Prove that
$$
det
\left[
\begin{matrix}
δ_{ak} & δ_{al} & δ_{am} \\
δ_{bk} & δ_{bl} & δ_{bm} \\
δ_{ck} & δ_{cl} & δ_{cm} \\
\end{matrix}
\right]
=ε_{abc}ε_{klm}
$$
with $a,b,c,k,l,m \in \{1,2,3\}$ where $δ_{ij}$ is Kronecker delta and $ε_{ijk}$ is Levi-Civita symbol in dimension 3
I found this problem in a very old mathematical-competition.I would apreciate if we can find a solution for this.
Best Answer
Write the Kronecker Delta as
$$\delta_{ij}=\hat x_i \cdot \hat x_j \tag 1$$
in terms of then inner product of Cartesian unit vectors.

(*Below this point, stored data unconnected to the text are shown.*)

-- ==== Sys2Proof/Laws/FrameStore.lean ====
section
/-! SUPPORT. Laws of the frame store's bytes: every memory operation keeps the canonical form, a byte read after a write gives the
byte written, and a write leaves every other byte alone. -/

namespace Sys2Proof.Machine

open Sys2Proof

/-! ### Zero ranges -/

/-- The first range of a list starts above `b`. -/
def headAbove (b : Nat) : List (Nat × Nat) → Bool
  | [] => true
  | (l, _) :: _ => decide (b < l)

theorem rangesWf_cons {l h : Nat} {rs : List (Nat × Nat)} :
    rangesWf ((l, h) :: rs) = true ↔ l < h ∧ headAbove h rs = true ∧ rangesWf rs = true := by
  cases rs with
  | nil => simp [rangesWf, headAbove]
  | cons r rs => obtain ⟨a, b⟩ := r; simp [rangesWf, headAbove, and_assoc]

theorem headAbove_mono {b c : Nat} (h : c ≤ b) {rs : List (Nat × Nat)} (hr : headAbove b rs = true) : headAbove c rs = true := by
  cases rs with
  | nil => rfl
  | cons r rs =>
    obtain ⟨l, k⟩ := r
    simp only [headAbove, decide_eq_true_eq] at *
    omega

theorem headAbove_rangeAdd {b lo hi : Nat} (h : b < lo) {rs : List (Nat × Nat)} (hr : headAbove b rs = true)
    (hw : rangesWf rs = true) : headAbove b (rangeAdd lo hi rs) = true := by
  induction rs generalizing lo hi with
  | nil => unfold rangeAdd; split <;> simp [headAbove, h]
  | cons r rs ih =>
    obtain ⟨l, k⟩ := r
    have hc := rangesWf_cons.1 hw
    simp only [headAbove, decide_eq_true_eq] at hr
    unfold rangeAdd
    split
    · simp [headAbove, hr]
    · split
      · simp [headAbove, h]
      · split
        · simp [headAbove, hr]
        · exact ih (by omega) (headAbove_mono (by omega) hc.2.1) hc.2.2

theorem rangeAdd_wf {lo hi : Nat} {rs : List (Nat × Nat)} (hw : rangesWf rs = true) : rangesWf (rangeAdd lo hi rs) = true := by
  induction rs generalizing lo hi with
  | nil => unfold rangeAdd; split <;> simp [rangesWf, *]
  | cons r rs ih =>
    obtain ⟨l, k⟩ := r
    have hc := rangesWf_cons.1 hw
    unfold rangeAdd
    split
    · exact hw
    · split
      · exact rangesWf_cons.2 ⟨by omega, by simp [headAbove, *], hw⟩
      · split
        · rename_i h3
          exact rangesWf_cons.2 ⟨hc.1, headAbove_rangeAdd h3 hc.2.1 hc.2.2, ih hc.2.2⟩
        · exact ih hc.2.2

/-- An address below the first range is in no range. -/
theorem inRanges_above {a b : Nat} (h : a ≤ b) {rs : List (Nat × Nat)} (hr : headAbove b rs = true) (hw : rangesWf rs = true) :
    inRanges a rs = false := by
  induction rs generalizing b with
  | nil => rfl
  | cons r rs ih =>
    obtain ⟨l, k⟩ := r
    have hc := rangesWf_cons.1 hw
    simp only [headAbove, decide_eq_true_eq] at hr
    simp only [inRanges, Bool.or_eq_false_iff, decide_eq_false_iff_not]
    exact ⟨by omega, ih (b := k) (by omega) hc.2.1 hc.2.2⟩

/-- The ranges after an addition hold the addresses they held and the added ones. -/
theorem inRanges_rangeAdd {a lo hi : Nat} {rs : List (Nat × Nat)} (hw : rangesWf rs = true) :
    inRanges a (rangeAdd lo hi rs) = (decide (lo ≤ a ∧ a < hi) || inRanges a rs) := by
  induction rs generalizing lo hi with
  | nil =>
    unfold rangeAdd
    split
    · simp [inRanges]
    · simp only [inRanges, Bool.or_false]; symm; simp; omega
  | cons r rs ih =>
    obtain ⟨l, k⟩ := r
    have hc := rangesWf_cons.1 hw
    unfold rangeAdd
    split
    · have : decide (lo ≤ a ∧ a < hi) = false := by simp; omega
      simp [this]
    · split
      · simp [inRanges]
      · split
        · simp only [inRanges, ih hc.2.2, ← Bool.or_assoc, Bool.or_comm]
        · rw [ih hc.2.2]
          simp only [inRanges, ← Bool.or_assoc]
          congr 1
          rw [← Bool.decide_or]
          exact decide_eq_decide.2 (by omega)

theorem headAbove_rangeDel {a b : Nat} {rs : List (Nat × Nat)} (hr : headAbove b rs = true) (hw : rangesWf rs = true) :
    headAbove b (rangeDel a rs) = true := by
  cases rs with
  | nil => rfl
  | cons r rs =>
    obtain ⟨l, k⟩ := r
    have hc := rangesWf_cons.1 hw
    simp only [headAbove, decide_eq_true_eq] at hr
    unfold rangeDel
    split
    · simp [headAbove, hr]
    · split
      · simp [headAbove, hr]
      · split
        · simp [headAbove, hr]
        · split
          · simp [headAbove]; omega
          · simp only [List.nil_append]; exact headAbove_mono (by omega) hc.2.1

theorem rangeDel_wf {a : Nat} {rs : List (Nat × Nat)} (hw : rangesWf rs = true) : rangesWf (rangeDel a rs) = true := by
  induction rs with
  | nil => rfl
  | cons r rs ih =>
    obtain ⟨l, k⟩ := r
    have hc := rangesWf_cons.1 hw
    unfold rangeDel
    split
    · exact rangesWf_cons.2 ⟨hc.1, headAbove_rangeDel hc.2.1 hc.2.2, ih hc.2.2⟩
    · split
      · exact hw
      · have hb : rangesWf ((if a + 1 < k then [(a + 1, k)] else []) ++ rs) = true := by
          split
          · exact rangesWf_cons.2 ⟨by omega, hc.2.1, hc.2.2⟩
          · exact hc.2.2
        split
        · refine rangesWf_cons.2 ⟨by omega, ?_, hb⟩
          show headAbove a ((if a + 1 < k then [(a + 1, k)] else []) ++ rs) = true
          split
          · simp [headAbove]
          · exact headAbove_mono (by omega) hc.2.1
        · exact hb

/-- The ranges after one address is taken out hold every other address they held. -/
theorem inRanges_rangeDel {a c : Nat} {rs : List (Nat × Nat)} (hw : rangesWf rs = true) :
    inRanges c (rangeDel a rs) = (inRanges c rs && decide (c ≠ a)) := by
  induction rs with
  | nil => rfl
  | cons r rs ih =>
    obtain ⟨l, k⟩ := r
    have hc := rangesWf_cons.1 hw
    unfold rangeDel
    split
    · simp only [inRanges, ih hc.2.2]
      by_cases h : c = a
      · subst h
        have : decide (l ≤ c ∧ c < k) = false := by simp; omega
        simp [this]
      · simp [h]
    · split
      · by_cases h : c = a
        · subst h
          rw [inRanges_above (b := c) (Nat.le_refl _) (by simpa [headAbove] using ‹_›) hw]
          rfl
        · simp [h]
      · have hin : c ≤ k → inRanges c rs = false := fun h => inRanges_above h hc.2.1 hc.2.2
        have hr : inRanges c ((if l < a then [(l, a)] else []) ++ ((if a + 1 < k then [(a + 1, k)] else []) ++ rs))
            = (decide (l ≤ c ∧ c < a) || (decide (a + 1 ≤ c ∧ c < k) || inRanges c rs)) := by
          split <;> split <;> simp only [inRanges, List.cons_append, List.nil_append]
          · have h1 : decide (a + 1 ≤ c ∧ c < k) = false := by simp; omega
            rw [h1, Bool.false_or]
          · have h1 : decide (l ≤ c ∧ c < a) = false := by simp; omega
            rw [h1, Bool.false_or]
          · have h1 : decide (l ≤ c ∧ c < a) = false := by simp; omega
            have h2 : decide (a + 1 ≤ c ∧ c < k) = false := by simp; omega
            rw [h1, h2, Bool.false_or, Bool.false_or]
        rw [hr]
        simp only [inRanges]
        by_cases hk : c ≤ k
        · rw [hin hk]
          simp only [Bool.or_false, ← Bool.decide_or, ← Bool.decide_and]
          exact decide_eq_decide.2 (by omega)
        · have h1 : decide (l ≤ c ∧ c < a) = false := by simp; omega
          have h2 : decide (a + 1 ≤ c ∧ c < k) = false := by simp; omega
          have h3 : decide (l ≤ c ∧ c < k) = false := by simp; omega
          have h4 : decide (c ≠ a) = true := by simp; omega
          rw [h1, h2, h3, h4]; simp only [Bool.false_or, Bool.and_true]

/-! ### Cells -/

theorem mem_smPut {α : Type} {k : Nat} {v : α} {e : Nat × α} {m : SMap α} (h : e ∈ smPut k v m) : e = (k, v) ∨ e ∈ m := by
  induction m with
  | nil => simpa [smPut] using h
  | cons x m ih =>
    obtain ⟨j, w⟩ := x
    unfold smPut at h
    split at h
    · simpa using h
    · split at h
      · exact (List.mem_cons.1 h).imp id (List.mem_cons_of_mem _)
      · simp only [List.mem_cons] at h ⊢
        rcases h with h | h
        · exact .inr (.inl h)
        · exact (ih h).imp id .inr

theorem mem_smDel {α : Type} {k : Nat} {e : Nat × α} {m : SMap α} (h : e ∈ smDel k m) : e ∈ m ∧ e.1 ≠ k := by
  induction m with
  | nil => simp [smDel] at h
  | cons x m ih =>
    obtain ⟨j, w⟩ := x
    unfold smDel at h
    split at h
    · exact ⟨List.mem_cons_of_mem _ (ih h).1, (ih h).2⟩
    · rename_i hj
      rcases List.mem_cons.1 h with h | h
      · subst h; exact ⟨List.mem_cons_self .., fun he => hj he.symm⟩
      · exact ⟨List.mem_cons_of_mem _ (ih h).1, (ih h).2⟩

/-- The cells' form: a table without zeros, none of whose addresses is in a zero range. -/
theorem cellsWf_iff {z : List (Nat × Nat)} {m : List Host.Cell} :
    cellsWf z m = true ↔ smWf (fun _ => (0 : BitVec 8)) m = true ∧ ∀ e ∈ m, inRanges e.1 z = false := by
  induction m with
  | nil => simp [cellsWf, smWf]
  | cons x m ih =>
    obtain ⟨a, b⟩ := x
    simp only [cellsWf, smWf, Bool.and_eq_true, ih, List.mem_cons, forall_eq_or_imp, Bool.not_eq_true']
    exact ⟨fun h => ⟨⟨h.2.1, h.2.2.1, h.2.2.2.1⟩, h.1, h.2.2.2.2⟩, fun h => ⟨h.2.1, h.1.1, h.1.2.1, h.1.2.2, h.2.2⟩⟩

/-! ### Bytes -/

/-- Writing a byte keeps the canonical form. -/
theorem memPut_wf {m : Mem} {a : Nat} {b : Byte} (h : Mem.wf m) : Mem.wf (memPut m a b) := by
  obtain ⟨hc, hr⟩ := h
  obtain ⟨hw, hz⟩ := cellsWf_iff.1 hc
  unfold memPut
  split
  · refine ⟨cellsWf_iff.2 ⟨smDel_wf hw, fun e he => ?_⟩, rangeAdd_wf hr⟩
    have := mem_smDel he
    simp only [inRanges_rangeAdd hr, hz e this.1, Bool.or_false, decide_eq_false_iff_not]
    omega
  · rename_i hb
    refine ⟨cellsWf_iff.2 ⟨smPut_wf hb hw, fun e he => ?_⟩, rangeDel_wf hr⟩
    simp only [inRanges_rangeDel hr]
    rcases mem_smPut he with rfl | he
    · simp
    · simp [hz e he]

theorem memPutList_wf {m : Mem} {a : Nat} {bs : List Byte} (h : Mem.wf m) : Mem.wf (memPutList m a bs) := by
  induction bs generalizing m a with
  | nil => exact h
  | cons b bs ih => exact ih (memPut_wf h)

theorem memZero_wf {m : Mem} {lo hi : Nat} (h : Mem.wf m) : Mem.wf (memZero m lo hi) := by
  obtain ⟨hc, hr⟩ := h
  obtain ⟨hw, hz⟩ := cellsWf_iff.1 hc
  refine ⟨cellsWf_iff.2 ⟨smErase_wf (fun k => decide (lo ≤ k ∧ k < hi)) hw, fun e he => ?_⟩, rangeAdd_wf hr⟩
  simp only [memZero, List.mem_filter] at he
  simp only [memZero, inRanges_rangeAdd hr, hz e he.1, Bool.or_false]
  have := he.2
  simp only [Bool.not_eq_true', decide_eq_false_iff_not] at this
  simpa using this

theorem reset_mem_wf : Mem.wf State.reset.fs.mem := ⟨rfl, rfl⟩

theorem smFind_smPut_self {α : Type} {k : Nat} {v : α} {m : SMap α} : smFind k (smPut k v m) = some v := by
  induction m with
  | nil => simp [smPut, smFind]
  | cons e m ih =>
    obtain ⟨j, w⟩ := e
    unfold smPut
    split
    · simp [smFind]
    · split
      · simp [smFind]
      · simp [smFind, *]

theorem smFind_smPut_ne {α : Type} {k i : Nat} {v : α} (h : i ≠ k) {m : SMap α} : smFind i (smPut k v m) = smFind i m := by
  induction m with
  | nil => simp [smPut, smFind, h]
  | cons e m ih =>
    obtain ⟨j, w⟩ := e
    unfold smPut
    split
    · simp [smFind, h]
    · split
      · rename_i hk
        subst hk
        simp [smFind, h]
      · simp only [smFind, ih]

theorem smFind_smDel_self {α : Type} {k : Nat} {m : SMap α} : smFind k (smDel k m) = none := by
  induction m with
  | nil => rfl
  | cons e m ih =>
    obtain ⟨j, w⟩ := e
    unfold smDel
    split
    · exact ih
    · rename_i h
      simp [smFind, h, ih]

theorem smFind_smDel_ne {α : Type} {k i : Nat} (hi : i ≠ k) {m : SMap α} : smFind i (smDel k m) = smFind i m := by
  induction m with
  | nil => rfl
  | cons e m ih =>
    obtain ⟨j, w⟩ := e
    unfold smDel
    split
    · rename_i h
      subst h
      simp [smFind, hi, ih]
    · simp only [smFind, ih]

/-- A byte reads as it was written. -/
theorem memGet_memPut_self {m : Mem} {a : Nat} {b : Byte} (h : Mem.wf m) : memGet (memPut m a b) a = some b := by
  obtain ⟨hc, hr⟩ := h
  have hw := (cellsWf_iff.1 hc).1
  unfold memPut
  split
  · rename_i hb
    simp [memGet, smFind_smDel_self, memDefault, inRanges_rangeAdd hr, hb]
  · simp [memGet, smFind_smPut_self]

/-- A write leaves every other byte alone. -/
theorem memGet_memPut_ne {m : Mem} {a c : Nat} {b : Byte} (hn : c ≠ a) (h : Mem.wf m) :
    memGet (memPut m a b) c = memGet m c := by
  obtain ⟨hc, hr⟩ := h
  have hw := (cellsWf_iff.1 hc).1
  unfold memPut
  split
  · have : decide (a ≤ c ∧ c < a + 1) = false := by simp; omega
    simp only [memGet, smFind_smDel_ne hn, memDefault, inRanges_rangeAdd hr, this, Bool.false_or]
  · simp only [memGet, smFind_smPut_ne hn, memDefault, inRanges_rangeDel hr, hn, ne_eq, not_false_eq_true, decide_true,
      Bool.and_true]

/-- Writing a list of bytes leaves every byte outside it alone. -/
theorem memGet_memPutList_ne {m : Mem} {a c : Nat} {bs : List Byte} (hn : c < a ∨ a + bs.length ≤ c) (h : Mem.wf m) :
    memGet (memPutList m a bs) c = memGet m c := by
  induction bs generalizing m a with
  | nil => rfl
  | cons b bs ih =>
    simp only [List.length_cons] at hn
    rw [memPutList, ih (by omega) (memPut_wf h), memGet_memPut_ne (by omega) h]

/-- A listed byte reads as it was written. -/
theorem memGet_memPutList_at {m : Mem} {a i : Nat} {bs : List Byte} (hi : i < bs.length) (h : Mem.wf m) :
    memGet (memPutList m a bs) (a + i) = bs[i]? := by
  induction bs generalizing m a i with
  | nil => simp at hi
  | cons b bs ih =>
    cases i with
    | zero => simp [memPutList, memGet_memPutList_ne (c := a) (.inl (Nat.lt_succ_self a)) (memPut_wf h), memGet_memPut_self h]
    | succ i =>
      have := ih (m := memPut m a b) (a := a + 1) (i := i) (by simpa using hi) (memPut_wf h)
      rw [memPutList, show a + (i + 1) = a + 1 + i by omega, this]
      simp

end Sys2Proof.Machine
end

Write the Levi-Civita symbol as
$$\epsilon_{ijk}=\hat x_i\cdot(\hat x_j \times \hat x_k) \tag 2$$
in terms of the scalar triple product of Cartesian unit vectors. Using $(2)$, we have
$$\begin{align} \epsilon_{abc}\epsilon_{k\ell m}&=\left(\hat x_a\cdot(\hat x_b \times \hat x_c)\right)\left(\hat x_k\cdot(\hat x_{\ell} \times \hat x_m)\right)\tag3\\\\ &=\delta_{ak}\left((\hat x_b \times \hat x_c)\cdot \hat x_k\hat x_k\cdot(\hat x_{\ell} \times \hat x_m)\right)\tag4\\\\ &+\delta_{a\ell}\left((\hat x_b \times \hat x_c)\cdot \hat x_{\ell}\hat x_{\ell}\cdot(\hat x_m\times \hat x_k)\right)\\\\ &+\delta_{am}\left((\hat x_b \times \hat x_c)\cdot \hat x_{m}\hat x_{m}\cdot(\hat x_k\times \hat x_{\ell})\right)\\\\ &=\delta_{ak}\left((\hat x_b \times \hat x_c)\cdot (\hat x_{\ell} \times \hat x_m)\right)\\\\ &+\delta_{a\ell}\left((\hat x_b \times \hat x_c)\cdot (\hat x_m\times \hat x_k)\right)\\\\ &+\delta_{am}\left((\hat x_b \times \hat x_c)\cdot (\hat x_k\times \hat x_{\ell})\right)\\\\ &=\delta_{ak}\left(\delta_{b\ell}\delta_{cm}-\delta_{bm}\delta_{c\ell}\right)\\\\ &+\delta_{a\ell}\left(\delta_{bm}\delta_{ck}-\delta_{bk}\delta_{cm}\right)\\\\ &+\delta_{am}\left(\delta_{bk}\delta_{c\ell}-\delta_{b\ell}\delta_{ck}\right)\\\\ &= det \left[ \begin{matrix} δ_{ak} & δ_{al} & δ_{am} \\ δ_{bk} & δ_{bl} & δ_{bm} \\ δ_{ck} & δ_{cl} & δ_{cm} \\ \end{matrix} \right] \end{align}$$
as was to be shown!
NOTE: In going from $(3)$ to $(4)$, we used the result in This Answer.